INSTRUCTIONS TO FOLLOW: Return, word for word, the lines of the listing below from the one with "def execPortDisable (rack" through the one with "R149, R157). -/", and no other lines.
╔══
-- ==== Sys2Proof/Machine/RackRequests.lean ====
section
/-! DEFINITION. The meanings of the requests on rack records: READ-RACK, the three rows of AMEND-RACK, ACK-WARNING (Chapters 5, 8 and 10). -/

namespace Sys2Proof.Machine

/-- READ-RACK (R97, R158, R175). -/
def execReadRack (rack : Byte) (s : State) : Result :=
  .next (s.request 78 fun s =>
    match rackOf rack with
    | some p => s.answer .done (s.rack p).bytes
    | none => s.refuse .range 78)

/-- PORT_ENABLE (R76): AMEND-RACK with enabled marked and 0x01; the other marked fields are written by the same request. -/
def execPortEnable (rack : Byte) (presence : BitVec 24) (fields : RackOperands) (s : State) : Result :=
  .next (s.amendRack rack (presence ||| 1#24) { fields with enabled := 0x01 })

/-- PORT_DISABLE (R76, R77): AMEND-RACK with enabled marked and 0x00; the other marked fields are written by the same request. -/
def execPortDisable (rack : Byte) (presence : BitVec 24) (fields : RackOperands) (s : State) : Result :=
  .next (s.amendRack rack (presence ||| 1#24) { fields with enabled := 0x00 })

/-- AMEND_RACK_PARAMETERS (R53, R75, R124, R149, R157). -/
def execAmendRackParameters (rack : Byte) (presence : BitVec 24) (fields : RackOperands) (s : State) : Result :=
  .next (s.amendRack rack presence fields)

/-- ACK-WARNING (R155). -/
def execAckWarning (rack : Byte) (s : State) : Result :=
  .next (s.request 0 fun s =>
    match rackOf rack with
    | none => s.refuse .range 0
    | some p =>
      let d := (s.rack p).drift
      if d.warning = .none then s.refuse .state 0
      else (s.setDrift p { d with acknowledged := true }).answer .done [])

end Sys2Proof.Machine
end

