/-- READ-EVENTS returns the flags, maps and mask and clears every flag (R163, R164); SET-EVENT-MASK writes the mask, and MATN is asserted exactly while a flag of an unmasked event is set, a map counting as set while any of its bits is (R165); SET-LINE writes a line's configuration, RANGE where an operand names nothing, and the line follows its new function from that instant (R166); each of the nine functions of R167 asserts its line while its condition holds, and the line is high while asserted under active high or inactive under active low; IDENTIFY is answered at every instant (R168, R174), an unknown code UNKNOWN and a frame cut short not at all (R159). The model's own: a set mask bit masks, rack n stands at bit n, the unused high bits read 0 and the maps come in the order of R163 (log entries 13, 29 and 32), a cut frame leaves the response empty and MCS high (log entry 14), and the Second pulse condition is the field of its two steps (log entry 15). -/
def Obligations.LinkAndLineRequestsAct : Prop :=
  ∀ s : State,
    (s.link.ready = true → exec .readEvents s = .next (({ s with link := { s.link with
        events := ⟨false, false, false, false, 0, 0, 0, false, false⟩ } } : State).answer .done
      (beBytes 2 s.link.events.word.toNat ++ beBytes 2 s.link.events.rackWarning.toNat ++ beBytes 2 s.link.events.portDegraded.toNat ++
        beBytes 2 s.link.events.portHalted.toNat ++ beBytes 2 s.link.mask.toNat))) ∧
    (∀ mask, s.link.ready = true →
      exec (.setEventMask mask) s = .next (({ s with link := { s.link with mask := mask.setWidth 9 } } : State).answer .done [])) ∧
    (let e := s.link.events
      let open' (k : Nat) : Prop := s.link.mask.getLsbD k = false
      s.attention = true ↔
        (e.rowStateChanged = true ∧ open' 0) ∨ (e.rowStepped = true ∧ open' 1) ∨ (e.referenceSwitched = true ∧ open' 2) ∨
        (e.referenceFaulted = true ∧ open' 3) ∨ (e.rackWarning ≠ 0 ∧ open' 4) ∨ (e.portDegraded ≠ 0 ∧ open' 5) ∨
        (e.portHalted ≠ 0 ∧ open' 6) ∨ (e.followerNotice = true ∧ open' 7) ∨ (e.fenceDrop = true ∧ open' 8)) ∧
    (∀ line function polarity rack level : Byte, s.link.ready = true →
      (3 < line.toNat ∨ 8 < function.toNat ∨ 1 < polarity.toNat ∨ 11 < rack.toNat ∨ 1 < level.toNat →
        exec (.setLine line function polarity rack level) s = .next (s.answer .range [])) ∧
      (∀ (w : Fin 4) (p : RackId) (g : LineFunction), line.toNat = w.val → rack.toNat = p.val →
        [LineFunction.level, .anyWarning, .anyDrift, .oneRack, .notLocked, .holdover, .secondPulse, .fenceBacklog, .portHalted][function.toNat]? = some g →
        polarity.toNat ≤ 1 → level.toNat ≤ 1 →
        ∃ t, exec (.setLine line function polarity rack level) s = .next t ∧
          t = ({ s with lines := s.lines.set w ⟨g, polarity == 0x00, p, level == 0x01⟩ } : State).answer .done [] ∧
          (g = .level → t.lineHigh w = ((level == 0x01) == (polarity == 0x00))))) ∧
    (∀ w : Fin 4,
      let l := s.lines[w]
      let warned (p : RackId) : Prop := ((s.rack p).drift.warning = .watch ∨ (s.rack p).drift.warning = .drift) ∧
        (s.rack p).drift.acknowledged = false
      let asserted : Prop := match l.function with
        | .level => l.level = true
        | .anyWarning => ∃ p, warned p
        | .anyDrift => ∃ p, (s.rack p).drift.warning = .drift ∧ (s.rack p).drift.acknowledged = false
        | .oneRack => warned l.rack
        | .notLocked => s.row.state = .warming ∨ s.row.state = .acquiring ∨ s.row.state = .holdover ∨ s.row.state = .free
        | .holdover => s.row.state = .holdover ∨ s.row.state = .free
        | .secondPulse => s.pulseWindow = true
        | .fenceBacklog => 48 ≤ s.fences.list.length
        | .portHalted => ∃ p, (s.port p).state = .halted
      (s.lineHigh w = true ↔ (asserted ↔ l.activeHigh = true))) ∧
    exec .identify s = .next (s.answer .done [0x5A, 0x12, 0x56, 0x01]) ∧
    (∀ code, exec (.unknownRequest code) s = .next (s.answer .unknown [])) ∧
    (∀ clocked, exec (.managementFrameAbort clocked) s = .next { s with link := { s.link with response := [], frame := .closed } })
╚══
╔══
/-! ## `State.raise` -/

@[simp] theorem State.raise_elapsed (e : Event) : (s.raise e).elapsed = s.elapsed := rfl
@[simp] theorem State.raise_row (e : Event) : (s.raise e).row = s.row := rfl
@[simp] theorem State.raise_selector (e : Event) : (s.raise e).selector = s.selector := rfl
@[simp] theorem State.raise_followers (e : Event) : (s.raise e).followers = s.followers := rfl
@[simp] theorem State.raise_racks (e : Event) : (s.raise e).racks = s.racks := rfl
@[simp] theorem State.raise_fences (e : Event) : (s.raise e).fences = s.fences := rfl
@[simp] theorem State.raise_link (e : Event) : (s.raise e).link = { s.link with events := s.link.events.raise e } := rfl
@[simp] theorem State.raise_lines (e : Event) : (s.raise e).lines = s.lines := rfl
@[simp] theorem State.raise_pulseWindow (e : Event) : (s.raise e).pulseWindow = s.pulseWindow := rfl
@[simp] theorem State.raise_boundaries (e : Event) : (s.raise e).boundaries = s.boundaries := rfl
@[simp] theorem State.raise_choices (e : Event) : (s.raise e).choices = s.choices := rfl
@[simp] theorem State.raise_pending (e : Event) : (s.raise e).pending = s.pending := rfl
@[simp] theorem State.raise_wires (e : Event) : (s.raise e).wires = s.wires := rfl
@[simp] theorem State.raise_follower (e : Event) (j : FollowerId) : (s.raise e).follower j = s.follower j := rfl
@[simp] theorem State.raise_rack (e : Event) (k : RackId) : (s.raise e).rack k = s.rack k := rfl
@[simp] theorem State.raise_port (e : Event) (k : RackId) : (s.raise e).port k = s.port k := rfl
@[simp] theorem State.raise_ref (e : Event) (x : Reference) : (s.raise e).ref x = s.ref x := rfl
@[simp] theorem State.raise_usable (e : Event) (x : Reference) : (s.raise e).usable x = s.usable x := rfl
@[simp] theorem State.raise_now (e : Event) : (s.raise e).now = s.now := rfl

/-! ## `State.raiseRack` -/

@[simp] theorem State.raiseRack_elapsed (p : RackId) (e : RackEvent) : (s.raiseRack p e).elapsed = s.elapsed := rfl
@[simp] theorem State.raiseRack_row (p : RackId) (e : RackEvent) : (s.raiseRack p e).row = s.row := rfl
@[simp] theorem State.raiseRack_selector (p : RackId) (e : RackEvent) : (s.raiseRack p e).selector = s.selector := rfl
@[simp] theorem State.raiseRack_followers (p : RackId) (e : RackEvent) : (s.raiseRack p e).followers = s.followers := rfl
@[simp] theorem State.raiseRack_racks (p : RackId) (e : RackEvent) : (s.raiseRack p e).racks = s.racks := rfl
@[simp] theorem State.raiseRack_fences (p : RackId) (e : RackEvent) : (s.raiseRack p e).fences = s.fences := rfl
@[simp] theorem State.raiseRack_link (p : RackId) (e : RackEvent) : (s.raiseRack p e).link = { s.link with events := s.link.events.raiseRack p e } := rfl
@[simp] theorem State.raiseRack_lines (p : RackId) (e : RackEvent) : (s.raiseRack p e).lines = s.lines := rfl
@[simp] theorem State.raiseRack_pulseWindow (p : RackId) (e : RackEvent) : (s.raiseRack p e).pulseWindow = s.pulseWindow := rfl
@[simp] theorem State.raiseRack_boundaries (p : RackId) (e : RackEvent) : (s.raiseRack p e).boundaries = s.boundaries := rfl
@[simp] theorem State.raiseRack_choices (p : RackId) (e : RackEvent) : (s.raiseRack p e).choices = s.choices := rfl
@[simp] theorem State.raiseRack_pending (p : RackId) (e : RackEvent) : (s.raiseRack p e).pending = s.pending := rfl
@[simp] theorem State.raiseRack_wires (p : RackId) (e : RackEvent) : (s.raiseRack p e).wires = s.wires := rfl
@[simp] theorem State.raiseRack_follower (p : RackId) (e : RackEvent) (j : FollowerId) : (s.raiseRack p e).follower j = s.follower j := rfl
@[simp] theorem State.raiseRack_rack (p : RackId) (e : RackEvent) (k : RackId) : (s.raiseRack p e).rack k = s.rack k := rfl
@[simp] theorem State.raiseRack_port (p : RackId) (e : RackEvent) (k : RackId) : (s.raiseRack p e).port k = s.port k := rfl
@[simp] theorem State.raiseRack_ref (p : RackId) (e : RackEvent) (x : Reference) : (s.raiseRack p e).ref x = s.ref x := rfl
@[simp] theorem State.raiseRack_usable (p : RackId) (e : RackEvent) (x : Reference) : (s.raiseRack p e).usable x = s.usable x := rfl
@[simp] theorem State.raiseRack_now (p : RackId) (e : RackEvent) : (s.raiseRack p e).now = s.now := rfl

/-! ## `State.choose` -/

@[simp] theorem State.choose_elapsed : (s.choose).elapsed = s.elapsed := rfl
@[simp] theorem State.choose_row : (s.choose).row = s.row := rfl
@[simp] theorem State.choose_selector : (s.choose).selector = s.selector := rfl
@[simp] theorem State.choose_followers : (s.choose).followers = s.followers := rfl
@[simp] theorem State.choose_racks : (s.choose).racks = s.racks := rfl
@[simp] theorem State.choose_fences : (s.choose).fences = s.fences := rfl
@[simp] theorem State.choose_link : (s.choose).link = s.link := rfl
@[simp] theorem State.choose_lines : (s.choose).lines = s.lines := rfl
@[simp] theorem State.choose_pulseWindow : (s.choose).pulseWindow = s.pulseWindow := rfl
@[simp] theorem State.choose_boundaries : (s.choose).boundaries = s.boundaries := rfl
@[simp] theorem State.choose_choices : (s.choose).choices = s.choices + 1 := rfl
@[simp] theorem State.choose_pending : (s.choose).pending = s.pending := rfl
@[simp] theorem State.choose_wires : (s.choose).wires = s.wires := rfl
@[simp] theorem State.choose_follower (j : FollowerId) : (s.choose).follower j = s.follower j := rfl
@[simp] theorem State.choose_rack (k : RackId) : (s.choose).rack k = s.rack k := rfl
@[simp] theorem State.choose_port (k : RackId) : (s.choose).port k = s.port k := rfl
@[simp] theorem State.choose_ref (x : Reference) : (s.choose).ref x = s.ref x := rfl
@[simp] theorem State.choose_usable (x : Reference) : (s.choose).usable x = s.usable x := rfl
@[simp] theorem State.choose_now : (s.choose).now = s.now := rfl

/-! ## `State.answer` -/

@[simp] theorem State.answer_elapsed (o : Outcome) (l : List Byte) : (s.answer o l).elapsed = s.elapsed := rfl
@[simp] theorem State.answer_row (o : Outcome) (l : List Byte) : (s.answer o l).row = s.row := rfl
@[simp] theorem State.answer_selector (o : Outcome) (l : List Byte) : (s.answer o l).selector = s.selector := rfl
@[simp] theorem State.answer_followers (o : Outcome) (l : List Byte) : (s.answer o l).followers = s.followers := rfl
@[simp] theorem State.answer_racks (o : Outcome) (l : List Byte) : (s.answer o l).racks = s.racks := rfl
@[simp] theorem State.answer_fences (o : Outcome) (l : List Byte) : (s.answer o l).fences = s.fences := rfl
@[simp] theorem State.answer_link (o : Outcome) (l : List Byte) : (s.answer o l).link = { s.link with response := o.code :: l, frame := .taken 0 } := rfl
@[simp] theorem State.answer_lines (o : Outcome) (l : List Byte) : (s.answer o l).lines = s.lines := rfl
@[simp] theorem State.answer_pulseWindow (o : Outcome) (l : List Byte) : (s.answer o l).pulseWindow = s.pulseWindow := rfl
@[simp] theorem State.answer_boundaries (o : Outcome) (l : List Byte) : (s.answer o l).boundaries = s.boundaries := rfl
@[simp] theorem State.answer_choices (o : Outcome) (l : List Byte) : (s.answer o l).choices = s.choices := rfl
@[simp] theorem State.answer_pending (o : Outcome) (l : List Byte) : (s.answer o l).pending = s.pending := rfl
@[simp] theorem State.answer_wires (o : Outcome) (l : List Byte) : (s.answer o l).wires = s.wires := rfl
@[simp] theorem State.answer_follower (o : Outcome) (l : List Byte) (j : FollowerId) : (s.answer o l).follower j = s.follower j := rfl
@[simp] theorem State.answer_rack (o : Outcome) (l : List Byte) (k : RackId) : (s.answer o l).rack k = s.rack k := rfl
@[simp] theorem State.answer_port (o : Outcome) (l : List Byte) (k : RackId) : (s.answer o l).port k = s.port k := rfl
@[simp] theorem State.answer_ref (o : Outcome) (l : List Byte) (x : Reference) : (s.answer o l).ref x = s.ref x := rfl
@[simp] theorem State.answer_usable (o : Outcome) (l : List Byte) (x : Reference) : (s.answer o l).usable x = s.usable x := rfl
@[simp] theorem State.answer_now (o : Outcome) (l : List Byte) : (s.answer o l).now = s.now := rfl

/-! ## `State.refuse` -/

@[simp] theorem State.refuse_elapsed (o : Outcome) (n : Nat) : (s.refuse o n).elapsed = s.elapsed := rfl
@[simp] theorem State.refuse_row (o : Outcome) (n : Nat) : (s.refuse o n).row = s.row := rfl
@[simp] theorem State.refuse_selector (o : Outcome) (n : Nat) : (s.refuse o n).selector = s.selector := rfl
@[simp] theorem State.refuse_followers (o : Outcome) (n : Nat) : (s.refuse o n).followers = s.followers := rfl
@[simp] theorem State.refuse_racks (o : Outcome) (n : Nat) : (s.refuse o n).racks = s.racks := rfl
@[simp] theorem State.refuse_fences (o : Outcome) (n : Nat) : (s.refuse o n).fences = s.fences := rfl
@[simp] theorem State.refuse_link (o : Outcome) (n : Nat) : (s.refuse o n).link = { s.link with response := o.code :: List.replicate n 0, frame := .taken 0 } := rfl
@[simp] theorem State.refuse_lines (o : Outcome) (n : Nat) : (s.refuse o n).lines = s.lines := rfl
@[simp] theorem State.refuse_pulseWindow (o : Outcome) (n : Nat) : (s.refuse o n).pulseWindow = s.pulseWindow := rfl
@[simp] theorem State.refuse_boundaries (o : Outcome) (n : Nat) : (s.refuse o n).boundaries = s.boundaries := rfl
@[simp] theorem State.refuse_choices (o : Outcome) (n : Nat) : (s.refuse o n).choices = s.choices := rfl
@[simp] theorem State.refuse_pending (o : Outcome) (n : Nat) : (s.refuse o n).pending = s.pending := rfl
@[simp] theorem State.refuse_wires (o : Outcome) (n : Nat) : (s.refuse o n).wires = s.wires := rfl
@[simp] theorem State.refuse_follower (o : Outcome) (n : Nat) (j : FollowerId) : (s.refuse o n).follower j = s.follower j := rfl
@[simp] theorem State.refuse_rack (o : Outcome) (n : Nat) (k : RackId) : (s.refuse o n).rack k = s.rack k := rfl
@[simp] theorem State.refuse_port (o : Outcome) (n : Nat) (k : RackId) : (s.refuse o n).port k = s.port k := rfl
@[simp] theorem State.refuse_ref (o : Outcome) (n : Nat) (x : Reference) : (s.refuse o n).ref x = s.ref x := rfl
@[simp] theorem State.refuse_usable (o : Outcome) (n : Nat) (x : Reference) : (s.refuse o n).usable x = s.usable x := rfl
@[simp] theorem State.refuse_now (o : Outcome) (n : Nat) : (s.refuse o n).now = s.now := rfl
╚══
EXPECTED ANSWER:
def execPortDisable (rack : Byte) (presence : BitVec 24) (fields : RackOperands) (s : State) : Result :=
  .next (s.amendRack rack (presence ||| 1#24) { fields with enabled := 0x00 })

/-- AMEND_RACK_PARAMETERS (R53, R75, R124, R149, R157). -/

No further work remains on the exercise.